The provincial government “has not taken every reasonable precaution to protect the health and safety of its employees in these courthouses in the midst of the ongoing COVID-19 pandemic,” say the Ontario Crown Attorneys’ Association, the Ontario Public Service Employees Union, the Association of Law Officers of the Crown, the Association of Justice Counsel and the Society of United Professionals.

The group has not yet filed the request for the injunction itself, as the province has begun releasing new information about safety measures it is taking, said Tony Loparco, the president of the Ontario Crown Attorneys’ Association. It is doubtful at this point that the group could obtain an injunction in time for next Monday, he said, but he expects some Crowns with medical vulnerabilities won’t show up in court.

Brian Gray, a spokesman for the Ministry of the Attorney General, said it has developed a phased, gradual and responsive plan with safety measures “designed to ensure the health and safety of everyone inside a courthouse.”

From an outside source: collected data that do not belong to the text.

-- ==== Sys2Proof/Certificates/Slice0/Obligations.lean ====
section
/-! DEFINITION. The statements: what the whole machine keeps, rules of the spec stated whole, and for every command where it
completes, with the state it leaves. -/

open Sys2Proof Sys2Proof.Machine Sys2Proof.Safety

/-! ## The whole machine -/

/-- A step takes the command at the front of the queue and is that command on the state with the queue's rest; on an empty
queue the block idles, and its queue stays empty (the idle step is the model's choice, log 1). -/
def Obligations.StepRunsFrontCommand : Prop :=
  (∀ (c : Instr) (rest : List Instr) (s : State), s.pending = c :: rest → step s = exec c { s with pending := rest }) ∧
  (∀ s : State, s.pending = [] → step s = .next (idle s) ∧ (idle s).pending = [])

/-- Every command answers a next state, in every state, and changes no part of the state but those that `mayChange` names
for it: the queue of waiting commands is in none of those lists, the fuses are in those of 10 commands, the die temperature
in those of 9. -/
def Obligations.EveryCommandKeepsItsFrame : Prop :=
  ∀ (i : Instr) (s : State), ∃ t, exec i s = .next t ∧ OnlyChanges (mayChange i) s t ∧ t.pending = s.pending

/-- A command leaves every byte of the journal flash that it does not store to: a record goes to its slot, a collection mark
to its entry of the collection log, and an erasure to its sector (R138, R362, R366). -/
def Obligations.FlashBytesKept : Prop :=
  ∀ (i : Instr) (s t : State), FlashCanonical s → exec i s = .next t →
    ∀ a, storesFlash i s a = false → flashGet t.jnl.flash a = flashGet s.jnl.flash a

/-- The list that holds the journal flash stays in its canonical form, whatever a step runs. -/
def Obligations.FlashStaysCanonical : Prop :=
  ∀ s t : State, FlashCanonical s → step s = .next t → FlashCanonical t

/-- The state after reset: mode RESET, DEPTH 0, BOOT_STAGE 0, nothing waiting, no recipe, no sheet, no fault pending and no
unit fenced, the fuse words not yet latched, and a flash in canonical form. The blank fuses and the erased flash are the
model's choice (log 24, log 31). -/
def Obligations.ResetState : Prop :=
  State.reset.sys.mode = .reset ∧ State.reset.sys.depth = 0 ∧ State.reset.sys.bootStage = 0 ∧ State.reset.pending = [] ∧
  State.reset.ktl.intake = [] ∧ State.reset.ktl.parked = [] ∧ State.reset.led.jobs = [] ∧ State.reset.cad.leaves = [] ∧
  (∀ i : Fin 512, State.reset.led.entries[i] = none) ∧ (∀ k, storeSlot State.reset k = none) ∧
  (∀ k : Fin 256, State.reset.flt.src[k].pend = none ∧ State.reset.flt.src[k].fenced = false ∧
    State.reset.flt.src[k].raises = 0) ∧
  (∀ a : Fin 16, State.reset.axs[a].state = .disabled ∧ State.reset.axs[a].homed = false) ∧
  (∀ m : Fin 10, State.reset.mot.ch[m].state = .stopped ∧ State.reset.mot.ch[m].drven = false) ∧
  (∀ k : Fin 6, State.reset.btu[k].lock = .off ∧ State.reset.btu[k].lden = false ∧ State.reset.clk.px[k].en = false) ∧
  State.reset.fus.sensed = false ∧ State.reset.hif.bar2En = false ∧ State.reset.sys.up = false ∧ FlashCanonical State.reset

/-- A fuse that is burned stays burned: no command turns a 1 of any row of the array into a 0 (R526). -/
def Obligations.FusesAreNeverCleared : Prop :=
  ∀ (i : Instr) (s t : State), exec i s = .next t →
    ∀ k, getN t.fus.rows k 0 &&& getN s.fus.rows k 0 = getN s.fus.rows k 0

/-- HALT is left only into RESET, or into STANDBY where no HALT-level fault is pending and the entry was not one that only
reset ends; a HALT that only reset ends stays one (R43). -/
def Obligations.HaltIsLeftOnlySafely : Prop :=
  ∀ (i : Instr) (s t : State), s.sys.mode = .halt → exec i s = .next t →
    (t.sys.mode = .halt ∨ t.sys.mode = .reset ∨
      t.sys.mode = .standby ∧ s.sys.haltUntilReset = false ∧ pendingAtLeast s .halt = false) ∧
    (s.sys.haltUntilReset = true → t.sys.mode = .halt → t.sys.haltUntilReset = true)

/-! ## Rules stated whole -/

/-- R525: each of BAR0 and the management port keeps its own FLT_SEL. A write of it through one path changes what that path
selects and nothing that the other path reads at 0x0914..0x091C; writes through both paths, in either order, both stand. -/
def Obligations.FltSelPerPath : Prop :=
  ∀ (s : State) (v w : Word), s.sys.up = true →
    (∃ t, exec (.registerWrite .bar0 0x910 v) s = .next t ∧ t.hif.fltSelBar0 = Fin.ofNat 256 v.toNat ∧
      t.hif.fltSelMgmt = s.hif.fltSelMgmt ∧ regValue t .bar0 0x910 = v.toNat % 256 ∧
      ∀ o, o ∈ [0x914, 0x918, 0x91C] → regValue t .mgmt o = regValue s .mgmt o) ∧
    (∃ t, exec (.registerWrite .mgmt 0x910 v) s = .next t ∧ t.hif.fltSelMgmt = Fin.ofNat 256 v.toNat ∧
      t.hif.fltSelBar0 = s.hif.fltSelBar0 ∧ regValue t .mgmt 0x910 = v.toNat % 256 ∧
      ∀ o, o ∈ [0x914, 0x918, 0x91C] → regValue t .bar0 o = regValue s .bar0 o) ∧
    (∃ t u, exec (.registerWrite .bar0 0x910 v) s = .next t ∧ exec (.registerWrite .mgmt 0x910 w) t = .next u ∧
      u.hif.fltSelBar0 = Fin.ofNat 256 v.toNat ∧ u.hif.fltSelMgmt = Fin.ofNat 256 w.toNat) ∧
    (∃ t u, exec (.registerWrite .mgmt 0x910 w) s = .next t ∧ exec (.registerWrite .bar0 0x910 v) t = .next u ∧
      u.hif.fltSelBar0 = Fin.ofNat 256 v.toNat ∧ u.hif.fltSelMgmt = Fin.ofNat 256 w.toNat)

/-- R162: a SUBMIT with the tag of a packet that is still queued on its port gets a BUSY reply with sub-reason 0x14, and its
packet goes no further; the fetch of a ring's entry hands the packet on whatever tags the ring's other packets carry. -/
def Obligations.RepeatedTags : Prop :=
  ∀ s : State,
    (∀ (p : SpiPort) (frame : List Byte), portAnswers s p = true → s.sys.up = true → frameIs frame 0x20 66 = true →
      crcOk frame = true → (queued (s.spi p)).length < 4 →
      ((queued (s.spi p)).any fun q => q.tag == (cmdOf (match p with | .mgmt => .mgmt | .sup => .sup) (bytesAt frame 1 64) false).tag) = true →
      ∃ t r, exec (.submit p frame) s = .next t ∧ (t.spi p).replies = (s.spi p).replies ++ [r] ∧
        r.tag = (cmdOf (match p with | .mgmt => .mgmt | .sup => .sup) (bytesAt frame 1 64) false).tag ∧ r.status = .busy ∧
        r.detail.toNat % 256 = 0x14 ∧ (t.spi p).queue = (s.spi p).queue ∧ t.ktl = s.ktl) ∧
    (∀ (n : Fin 4) (l : List Byte), intakeRoom s = true → s.hif.turn = n.1 → waitsAt s .sup = false → waitsAt s .mgmt = false →
      ringFetches s.hif.cr[n] = true → entryFault (opSpecOf (u8 (padTo 64 l) 0)) (padTo 64 l) (.ring n) false = none →
      duplicate s (cmdOf (.ring n) (padTo 64 l) false) = none →
      ∃ t, exec (.ringEntryFetched n (.ok l)) s = .next t ∧
        t.ktl.intake = (remember s (cmdOf (.ring n) (padTo 64 l) false)).ktl.intake ++ [packetOf (.ring n) (padTo 64 l) false .held])

/-- R212: CRC-32C divides by 0x82F6_3B78, bit 0 of each byte first, from 0xFFFF_FFFF, and inverts the result; of the nine
bytes "123456789" it is 0xE306_9283, and of no bytes 0. -/
def Obligations.Crc32cOfTheManual : Prop :=
  (∀ (l : List Byte) (b : Byte), crc32c (l ++ [b]) =
    (List.range 8).foldl (fun (c : Word) _ => if c.getLsbD 0 then (c >>> 1) ^^^ 0x82F63B78#32 else c >>> 1)
      ((crc32c l ^^^ 0xFFFFFFFF#32) ^^^ b.setWidth 32) ^^^ 0xFFFFFFFF#32) ∧
  crc32c [0x31, 0x32, 0x33, 0x34, 0x35, 0x36, 0x37, 0x38, 0x39] = 0xE3069283#32 ∧ crc32c [] = 0

/-! ## Device, recipe, job and sheet opcodes -/

/-- NOP, ECHO, GET_INFO, GET_STATUS, SET_EVENT_ROUTE and SET_WAKE_BUDGET complete with OK and the words that R177, R178
and R180 give them; only SET_EVENT_ROUTE and SET_WAKE_BUDGET have an effect beyond the reply. SET_MODE: READY from
STANDBY begins a wake and answers ACCEPTED; STANDBY from READY with an empty ledger, RUNOUT, and SERVICE on a device
that permits it change the mode (R43, R44, R178). -/
def Obligations.DeviceOpcodesComplete : Prop :=
  ∀ (c : Cmd) (s : State),
    (Accepted nopSpec c s → exec (.nop c) s = .next (answered (begun s c) c okWords)) ∧
    (Accepted echoSpec c s → exec (.echo c) s = .next (answered (begun s c) c
      (okWords (Cmd.p32 c 16) (Cmd.p32 c 20) (Cmd.p32 c 24) (Cmd.p32 c 28) (Cmd.p32 c 32)))) ∧
    (Accepted getInfoSpec c s → Cmd.p8 c 16 ≤ 4 →
      exec (.getInfo c) s = .next (answered (begun s c) c (infoPage (begun s c) (Cmd.p8 c 16)))) ∧
    (Accepted getStatusSpec c s → exec (.getStatus c) s = .next (answered (begun s c) c
      (okWords (modeWord (begun s c)) ((highestPending (begun s c)).getD 0xF + 256 * min 255 (pendingCount (begun s c))) ((sheets (begun s c)).length + 65536 * openSheets (begun s c)) (freeMib (begun s c)) (fieldInt 32 s.tmp.temp)))) ∧
    (Accepted setEventRouteSpec c s → Cmd.p8 c 17 < 8 → Cmd.p8 c 18 < 64 →
      exec (.setEventRoute c) s = .next (answered ((begun s c).modSrc (Fin.ofNat 256 (Cmd.p8 c 16)) fun x =>
        { x with route := BitVec.ofNat 3 (Cmd.p8 c 17), vector := Fin.ofNat 64 (Cmd.p8 c 18) }) c okWords)) ∧
    (Accepted setWakeBudgetSpec c s → ∃ t r, exec (.setWakeBudget c) s = .next (answered t c r) ∧ r.status = .ok ∧
      t.sys.wakeBudget = Cmd.p32 c 16 ∧ t.sys.idleTimeout = Cmd.p16 c 20) ∧
    (Accepted setModeSpec c s → s.flt.inbox = [] → coming s (· == .pwrfailNAssert) = false →
    (Cmd.p8 c 16 = 0x3 → s.sys.mode = .standby → pendingAtLeast s .runout = false →
      ∃ t, exec (.setMode c) s = .next (answered t c { status := .accepted, w0 := t.sys.mode.code }) ∧
        t.sys.mode = .standby ∧ t.sys.wake.isSome = true) ∧
    (Cmd.p8 c 16 = 0x2 → s.sys.mode = .ready → ledgerEmpty s = true →
      ∃ t, exec (.setMode c) s = .next (answered t c (okWords 0x2)) ∧ t.sys.mode = .standby) ∧
    (Cmd.p8 c 16 = 0x5 → (s.sys.mode = .ready ∨ s.sys.mode = .print) →
      ∃ t, exec (.setMode c) s = .next (answered t c (okWords 0x5)) ∧
        t.sys.mode = .runout ∧ t.sys.held = true ∧ t.sys.lastCause = 0 ∧ t.sys.lcSrc = false) ∧
    (Cmd.p8 c 16 = 0x7 → servicePermitted s = true → (s.sys.mode = .standby ∨ s.sys.mode = .ready) →
      ledgerEmpty s = true → journalRefusal (begun s c) false = none → RecordRoom 1 s →
      ∃ t, exec (.setMode c) s = .next t ∧ t.sys.mode = .service ∧ t.sys.depth = 0))

/-- LOAD_RECIPE parks while the signature of an image that passes its other checks is verified; QUERY_RECIPE answers with
the slot, version and hash of the recipe it names, or with no slot (R184). ACTIVATE_RECIPES records the activation and
waits, parked, until its last record is durable when printing is audited, and otherwise activates the slots it names at once
(R185). -/
def Obligations.RecipeOpcodesComplete : Prop :=
  ∀ (c : Cmd) (s : State),
    (Accepted loadRecipeSpec c s → imageCheck (begun s c) c.params = none →
      exec (.loadRecipe c) s = .next (parked (begun s c) 0x10 c .hardware none)) ∧
    (Accepted queryRecipeSpec c s → ∀ k r, Cmd.p8 c 20 ≤ 1 → storeSlot s k = some r →
      r.kind = Cmd.p16 c 16 → r.inst = Cmd.p16 c 18 → r.active = (Cmd.p8 c 20 == 0) →
      (∀ j q, j < k → storeSlot s j = some q →
        ¬(q.kind = Cmd.p16 c 16 ∧ q.inst = Cmd.p16 c 18 ∧ q.active = (Cmd.p8 c 20 == 0))) →
      exec (.queryRecipe c) s = .next (answered (begun s c) c (okWords k r.version (u32 (hashBytes r.hash) 0) (u32 (hashBytes r.hash) 4) (u32 (hashBytes r.hash) 8)))) ∧
    (Accepted queryRecipeSpec c s → Cmd.p8 c 20 ≤ 1 →
      (∀ j q, storeSlot s j = some q → ¬(q.kind = Cmd.p16 c 16 ∧ q.inst = Cmd.p16 c 18 ∧ q.active = (Cmd.p8 c 20 == 0))) →
      exec (.queryRecipe c) s = .next (answered (begun s c) c (okWords 0xFFFFFFFF))) ∧
    (Accepted activateSpec c s → 1 ≤ Cmd.p8 c 16 → Cmd.p8 c 16 ≤ 16 →
      (∀ k, k < 16 → Cmd.p8 c 16 ≤ k → Cmd.p8 c (17 + k) = 0xFF) → badSlot (begun s c) (activateSlots c) = none →
      failedRecipe (begun s c) ((activateSlots c).filterMap (storeSlot (begun s c))) = none →
      (((activateSlots c).filterMap (storeSlot (begun s c))).any (fun r => r.kind != 0x0060) && !idleOk (begun s c)) = false →
      journalRefusal (begun s c) false = none → RecordRoom (Cmd.p8 c 16) s →
      ∃ t, t = recordRecipes (begun s c) (activateSlots c) ∧
        exec (.activateRecipes c) s = .next (if jnlOn s && s.led.audit
          then parked t 0x12 c (.record t.jnl.tickets) (some (okWords (Cmd.p8 c 16)))
          else answered (activate t (activateSlots c)) c
            (okWords (Cmd.p8 c 16) (bit (requiredSet (activate t (activateSlots c)))))))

The courts have been mostly closed since shortly after the pandemic began, except for urgent matters, with some hearings held by telephone or video. The first stage of the reopening will involve 149 courtrooms in 44 buildings across the province, the group said in its court filing. Some criminal trials will be held, according to the Superior Court website; jury trials will not happen until at least September. Regional judges will direct which civil and family matters may be heard in person.

Michael Spratt, a criminal-defence lawyer based in Ottawa, said no one should have to return to an unsafe workplace, and courthouses could be made safer. “But Crown attorneys have consistently told court, when opposing bail or seeking custodial sentences, that jails are safe – despite outdated HVAC systems, the inability to physically distance, and most inmates being denied masks. This level of rank hypocrisy is unbecoming and deeply disappointing,” he said in an interview.

Currently, there is one positive COVID-19 case in Ontario’s jails, and there have been 125 resolved cases, a corrections spokesman said Monday.

Mr. Loparco replied that the jails are a separate issue. “They can say what they want. I totally disagree.”

The prosecutors and other court workers accuse the Ministry of the Attorney General of having used risk assessors with no background in how the courts function or in how the virus spreads – for instance, they say, a forestry specialist was used in North Bay. They say the government excluded their associations from discussions on their safety plan.

They demand a mandatory mask policy in court buildings for all visitors at all times, except when speaking in court. Those who work in courthouses would need to wear masks when they are unable to maintain a physical distance of six feet from others.

They also want people currently infected with COVID-19 kept out of court buildings. “It is our understanding that no person will be denied entry even if they have contracted the virus and admit to it,” the court filing says.